What you will do:
Transcribe exactly the lines that begin the material and continue through the line containing "State.wrPiece_pending n a bs". Leave out whatever follows.

========================================================================

/-! `wr` writes mem, diacs, poison, wc, regs. -/

theorem State.wr_keeps {β : Type} (f : State → β) (hf : ∀ (s : State) n a bs, f (s.wrPiece n a bs) = f s) (n : Option Nat) (a : Nat)
    (bs : List Byte) : f (s.wr n a bs) = f s := by
  unfold State.wr
  generalize granPieces a bs.length = l
  induction l generalizing s with
  | nil => rfl
  | cons p t ih => rw [List.foldl_cons, ih, hf]

@[simp] theorem State.wr_pending (n : Option Nat) (a : Nat) (bs : List Byte) : (s.wr n a bs).pending = s.pending := s.wr_keeps State.pending State.wrPiece_pending n a bs
@[simp] theorem State.wr_insts (n : Option Nat) (a : Nat) (bs : List Byte) : (s.wr n a bs).insts = s.insts := s.wr_keeps State.insts State.wrPiece_insts n a bs
@[simp] theorem State.wr_nextInst (n : Option Nat) (a : Nat) (bs : List Byte) : (s.wr n a bs).nextInst = s.nextInst := s.wr_keeps State.nextInst State.wrPiece_nextInst n a bs
@[simp] theorem State.wr_host (n : Option Nat) (a : Nat) (bs : List Byte) : (s.wr n a bs).host = s.host := s.wr_keeps State.host State.wrPiece_host n a bs
@[simp] theorem State.wr_ctxs (n : Option Nat) (a : Nat) (bs : List Byte) : (s.wr n a bs).ctxs = s.ctxs := s.wr_keeps State.ctxs State.wrPiece_ctxs n a bs
@[simp] theorem State.wr_cores (n : Option Nat) (a : Nat) (bs : List Byte) : (s.wr n a bs).cores = s.cores := s.wr_keeps State.cores State.wrPiece_cores n a bs
@[simp] theorem State.wr_wakes (n : Option Nat) (a : Nat) (bs : List Byte) : (s.wr n a bs).wakes = s.wakes := s.wr_keeps State.wakes State.wrPiece_wakes n a bs
@[simp] theorem State.wr_tileq (n : Option Nat) (a : Nat) (bs : List Byte) : (s.wr n a bs).tileq = s.tileq := s.wr_keeps State.tileq State.wrPiece_tileq n a bs
@[simp] theorem State.wr_passBase (n : Option Nat) (a : Nat) (bs : List Byte) : (s.wr n a bs).passBase = s.passBase := s.wr_keeps State.passBase State.wrPiece_passBase n a bs
@[simp] theorem State.wr_mcores (n : Option Nat) (a : Nat) (bs : List Byte) : (s.wr n a bs).mcores = s.mcores := s.wr_keeps State.mcores State.wrPiece_mcores n a bs
@[simp] theorem State.wr_tcm (n : Option Nat) (a : Nat) (bs : List Byte) : (s.wr n a bs).tcm = s.tcm := s.wr_keeps State.tcm State.wrPiece_tcm n a bs
@[simp] theorem State.wr_hot (n : Option Nat) (a : Nat) (bs : List Byte) : (s.wr n a bs).hot = s.hot := s.wr_keeps State.hot State.wrPiece_hot n a bs
@[simp] theorem State.wr_fab (n : Option Nat) (a : Nat) (bs : List Byte) : (s.wr n a bs).fab = s.fab := s.wr_keeps State.fab State.wrPiece_fab n a bs
@[simp] theorem State.wr_mgr (n : Option Nat) (a : Nat) (bs : List Byte) : (s.wr n a bs).mgr = s.mgr := s.wr_keeps State.mgr State.wrPiece_mgr n a bs
@[simp] theorem State.wr_clock (n : Option Nat) (a : Nat) (bs : List Byte) : (s.wr n a bs).clock = s.clock := s.wr_keeps State.clock State.wrPiece_clock n a bs
@[simp] theorem State.wr_rst (n : Option Nat) (a : Nat) (bs : List Byte) : (s.wr n a bs).rst = s.rst := s.wr_keeps State.rst State.wrPiece_rst n a bs
@[simp] theorem State.wr_stores (n : Option Nat) (a : Nat) (bs : List Byte) : (s.wr n a bs).stores = s.stores := s.wr_keeps State.stores State.wrPiece_stores n a bs
@[simp] theorem State.wr_pow (n : Option Nat) (a : Nat) (bs : List Byte) : (s.wr n a bs).pow = s.pow := s.wr_keeps State.pow State.wrPiece_pow n a bs
@[simp] theorem State.wr_sec (n : Option Nat) (a : Nat) (bs : List Byte) : (s.wr n a bs).sec = s.sec := s.wr_keeps State.sec State.wrPiece_sec n a bs
@[simp] theorem State.wr_log (n : Option Nat) (a : Nat) (bs : List Byte) : (s.wr n a bs).log = s.log := s.wr_keeps State.log State.wrPiece_log n a bs
@[simp] theorem State.wr_freeCtr (n : Option Nat) (a : Nat) (bs : List Byte) : (s.wr n a bs).freeCtr = s.freeCtr := s.wr_keeps State.freeCtr State.wrPiece_freeCtr n a bs

end Sys2Proof.Machine
end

========================================================================

Written solution:
/-! `wr` writes mem, diacs, poison, wc, regs. -/

theorem State.wr_keeps {β : Type} (f : State → β) (hf : ∀ (s : State) n a bs, f (s.wrPiece n a bs) = f s) (n : Option Nat) (a : Nat)
    (bs : List Byte) : f (s.wr n a bs) = f s := by
  unfold State.wr
  generalize granPieces a bs.length = l
  induction l generalizing s with
  | nil => rfl
  | cons p t ih => rw [List.foldl_cons, ih, hf]

@[simp] theorem State.wr_pending (n : Option Nat) (a : Nat) (bs : List Byte) : (s.wr n a bs).pending = s.pending := s.wr_keeps State.pending State.wrPiece_pending n a bs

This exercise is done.